**BRIEF:** Stopping right after the line with "(92 D28). -/", please reproduce the material below exactly from its first line.
(RECORDS FOR PROCESSING Opens)
-- ==== Sys2Proof/Machine/Suite.lean ====
section
/-! DEFINITION. The MILENAGE2.0 function suite (43_suite.md): the core transform, the packed bytes, the command skeleton, and the
meanings of F1S, F1, F2, F3, F4, F5, F5S, F5SS. -/

namespace Sys2Proof.Machine

/-! ## The packed bytes -/

/-- `Byte0(idx) = (idx << 5) | (NONCE_W − 2) | (KEY_W >> 5)` (R164), computed in the naturals (92 D28). -/
def byte0 (s : State) (idx : Nat) : Nat := (idx <<< 5) ||| (s.nonceW.toNat - 2) ||| (s.keyW.toNat >>> 5)

/-- The metadata byte of f1s and f1: `(F1_HI << 5) | (MAC_W − 1)` (R166). -/
def metaMac (adj : Nat) (s : State) : Nat := ((f1Hi adj s).toNat <<< 5) ||| (s.macW.toNat - 1)

/-- The metadata byte of f2: `RES_W − 1` (R165). -/
def metaF2 (s : State) : Nat := s.resW.toNat - 1

/-- The metadata byte of f3: `CK_W − 1` (R165). -/
def metaF3 (s : State) : Nat := s.ckW.toNat - 1

/-- The metadata byte of f4: `IK_W − 1` (R165). -/
def metaF4 (s : State) : Nat := s.ikW.toNat - 1

/-- The metadata byte of f5: `AK_W − 5` (R165). -/
def metaF5 (s : State) : Nat := s.akW.toNat - 5

/-- The metadata byte of f5s: `AK_W − 5` (R165). -/
def metaF5s (s : State) : Nat := s.akW.toNat - 5

/-- The metadata byte of f5ss: `((MAC_W − 1) << 3) | (AK_W − 5)` (R165). -/
def metaF5ss (s : State) : Nat := ((s.macW.toNat - 1) <<< 3) ||| (s.akW.toNat - 5)

/-! ## The core transform -/

/-- The bytes `xs` XORed into `b` from byte `start` on: the `^=` of R163. -/
def xorAt (b : Block) (start : Nat) (xs : List Byte) : Block :=
  Vector.ofFn fun i => b[i] ^^^ (if start ≤ i.val then xs.getD (i.val - start) 0 else 0)

/-- `InBlock(idx, meta, AMF, SQN, MACS)` (R163), in the order of its lines. The overlay of the resynchronization MAC is
`min(MAC_W, 30)` bytes long (90_conflicts.md C1). -/
def inBlock (s : State) (idx : Fin 8) (metadata : Nat) (o : SuiteOperands) : Block :=
  let b := zeros 32
  let b := xorAt b 0 [BitVec.ofNat 8 (byte0 s idx.val)]
  let b := xorAt b 1 [BitVec.ofNat 8 metadata]
  let b := xorAt b 2 (optBytes o.amf)
  let b := xorAt b 4 ((optBytes o.sqn).take s.sqnW.toNat)
  let b := xorAt b 2 ((optBytes o.macs).take (min s.macW.toNat 30))
  xorAt b 16 s.c[idx].toList

/-- `TEMP`: steps 1 to 3 of the core transform (R161, R162). -/
def tempBlock (A : Aes) (s : State) (o : SuiteOperands) : Block :=
  encryptBlock A (padKey s o.key) (xorBytes s.opc (nonceBlock s o.rand))

/-- `Core(idx, meta, K, RAND, AMF, SQN, MACS)` (R160, R178): steps 1 to 7. -/
def coreTransform (A : Aes) (s : State) (idx : Fin 8) (metadata : Nat) (o : SuiteOperands) : Block :=
  let s5 := xorBytes (xorBytes (tempBlock A s o) s.opc) (inBlock s idx metadata o)
  xorBytes (encryptBlock A (padKey s o.key) s5) s.opc

/-! ## The command skeleton (R180) -/

/-- Every byte a suite command reads: index, widths, `OPC`, `C[idx]` and operands. -/
def suiteInputs (s : State) (idx : Fin 8) (o : SuiteOperands) : List Byte :=
  [BitVec.ofNat 8 idx.val, s.keyW, s.resW, s.ckW, s.ikW, s.macW, s.nonceW, s.sqnW, s.akW]
    ++ s.opc.toList ++ s.c[idx].toList ++ o.key.toList ++ o.rand.toList
    ++ optBytes o.amf ++ optBytes o.sqn ++ optBytes o.macs

/-- Step 8 (R178, R180): the leading `n` bytes of the core transform. With widths outside `CFG_OK`, which no run reaches in
`READY` (R46, R167), the value is not specified: it is free (log entry 4), within the 32 bytes a response holds. -/
def suiteOutput (A : Aes) (s : State) (idx : Fin 8) (metadata n : Nat) (o : SuiteOperands) : List Byte :=
  if CfgOk s then (coreTransform A s idx metadata o).toList.take n
  else (Config.unspecifiedOutput (suiteInputs s idx o)).take 32

/-- A suite command other than `F1S` and `F1` (R180): `ERR_STATE` outside `READY`, else the leading `n` bytes. -/
def suiteCommand (P : Params) (idx : Fin 8) (metadata n : Nat) (o : SuiteOperands) (s : State) : State :=
  if s.lifecycle = .ready then respond s .ok (suiteOutput P.aes s idx metadata n o)
  else raise s .errState

/-- `F1S` or `F1` (R180): `ERR_STATE` outside `READY`, then `ERR_CONFIG` with `F1_HI` outside 0..7, else the MAC. -/
def macCommand (P : Params) (idx : Fin 8) (o : SuiteOperands) (s : State) : State :=
  if s.lifecycle = .ready then
    if F1HiOk P.widthAdj s then
      respond s .ok (suiteOutput P.aes s idx (metaMac P.widthAdj s) s.macW.toNat o)
    else raise s .errConfig
  else raise s .errState

/-! ## The eight commands, at any parameters (00_scope.md R9, R10) -/

/-- `F1S` (R168): index 0. -/
def f1sWith (P : Params) (key : Bytes 32) (rand : Bytes 16) (amf : Bytes 2) (sqn : Bytes 12) (s : State) : State :=
  macCommand P 0 ⟨key, rand, some amf, some sqn, none⟩ s

/-- `F1` (R169): index 1. -/
def f1With (P : Params) (key : Bytes 32) (rand : Bytes 16) (amf : Bytes 2) (sqn : Bytes 12) (s : State) : State :=
  macCommand P 1 ⟨key, rand, some amf, some sqn, none⟩ s

/-- `F2` (R170): index 2, `RES_W` bytes. -/
def f2With (P : Params) (key : Bytes 32) (rand : Bytes 16) (s : State) : State :=
  suiteCommand P 2 (metaF2 s) s.resW.toNat ⟨key, rand, none, none, none⟩ s

/-- `F3` (R171): index 3, `CK_W` bytes. -/
def f3With (P : Params) (key : Bytes 32) (rand : Bytes 16) (s : State) : State :=
  suiteCommand P 3 (metaF3 s) s.ckW.toNat ⟨key, rand, none, none, none⟩ s

/-- `F4` (R172): index 4, `IK_W` bytes. -/
def f4With (P : Params) (key : Bytes 32) (rand : Bytes 16) (s : State) : State :=
  suiteCommand P 4 (metaF4 s) s.ikW.toNat ⟨key, rand, none, none, none⟩ s

/-- `F5` (R173): index 5, `AK_W` bytes. -/
def f5With (P : Params) (key : Bytes 32) (rand : Bytes 16) (s : State) : State :=
  suiteCommand P 5 (metaF5 s) s.akW.toNat ⟨key, rand, none, none, none⟩ s

/-- `F5S` (R174): index 6, `AK_W` bytes. -/
def f5sWith (P : Params) (key : Bytes 32) (rand : Bytes 16) (s : State) : State :=
  suiteCommand P 6 (metaF5s s) s.akW.toNat ⟨key, rand, none, none, none⟩ s

/-- `F5SS` (R175): index 7, `AK_W` bytes, with the resynchronization MAC. -/
def f5ssWith (P : Params) (key : Bytes 32) (rand : Bytes 16) (macs : Bytes 32) (s : State) : State :=
  suiteCommand P 7 (metaF5ss s) s.akW.toNat ⟨key, rand, none, none, some macs⟩ s

/-! ## The eight commands of the engine -/

/-- `F1S` (R168), at the engine's parameters. -/
def execF1s (key : Bytes 32) (rand : Bytes 16) (amf : Bytes 2) (sqn : Bytes 12) (s : State) :
    Host.Outcome State Fault Refusal := .next (f1sWith engineParams key rand amf sqn s)

/-- `F1` (R169), at the engine's parameters. -/
def execF1 (key : Bytes 32) (rand : Bytes 16) (amf : Bytes 2) (sqn : Bytes 12) (s : State) :
    Host.Outcome State Fault Refusal := .next (f1With engineParams key rand amf sqn s)

/-- `F2` (R170), at the engine's parameters. -/
def execF2 (key : Bytes 32) (rand : Bytes 16) (s : State) :
    Host.Outcome State Fault Refusal := .next (f2With engineParams key rand s)

/-- `F3` (R171), at the engine's parameters. -/
def execF3 (key : Bytes 32) (rand : Bytes 16) (s : State) :
    Host.Outcome State Fault Refusal := .next (f3With engineParams key rand s)

/-- `F4` (R172), at the engine's parameters. -/
def execF4 (key : Bytes 32) (rand : Bytes 16) (s : State) :
    Host.Outcome State Fault Refusal := .next (f4With engineParams key rand s)

/-- `F5` (R173), at the engine's parameters. -/
def execF5 (key : Bytes 32) (rand : Bytes 16) (s : State) :
    Host.Outcome State Fault Refusal := .next (f5With engineParams key rand s)

/-- `F5S` (R174), at the engine's parameters. -/
def execF5s (key : Bytes 32) (rand : Bytes 16) (s : State) :
    Host.Outcome State Fault Refusal := .next (f5sWith engineParams key rand s)

/-- `F5SS` (R175), at the engine's parameters. -/
def execF5ss (key : Bytes 32) (rand : Bytes 16) (macs : Bytes 32) (s : State) :
    Host.Outcome State Fault Refusal := .next (f5ssWith engineParams key rand macs s)

end Sys2Proof.Machine
end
(RECORDS FOR PROCESSING Closes)
**RESULT OF THIS EXERCISE:**
-- ==== Sys2Proof/Machine/Suite.lean ====
section
/-! DEFINITION. The MILENAGE2.0 function suite (43_suite.md): the core transform, the packed bytes, the command skeleton, and the
meanings of F1S, F1, F2, F3, F4, F5, F5S, F5SS. -/

namespace Sys2Proof.Machine

/-! ## The packed bytes -/

/-- `Byte0(idx) = (idx << 5) | (NONCE_W − 2) | (KEY_W >> 5)` (R164), computed in the naturals (92 D28). -/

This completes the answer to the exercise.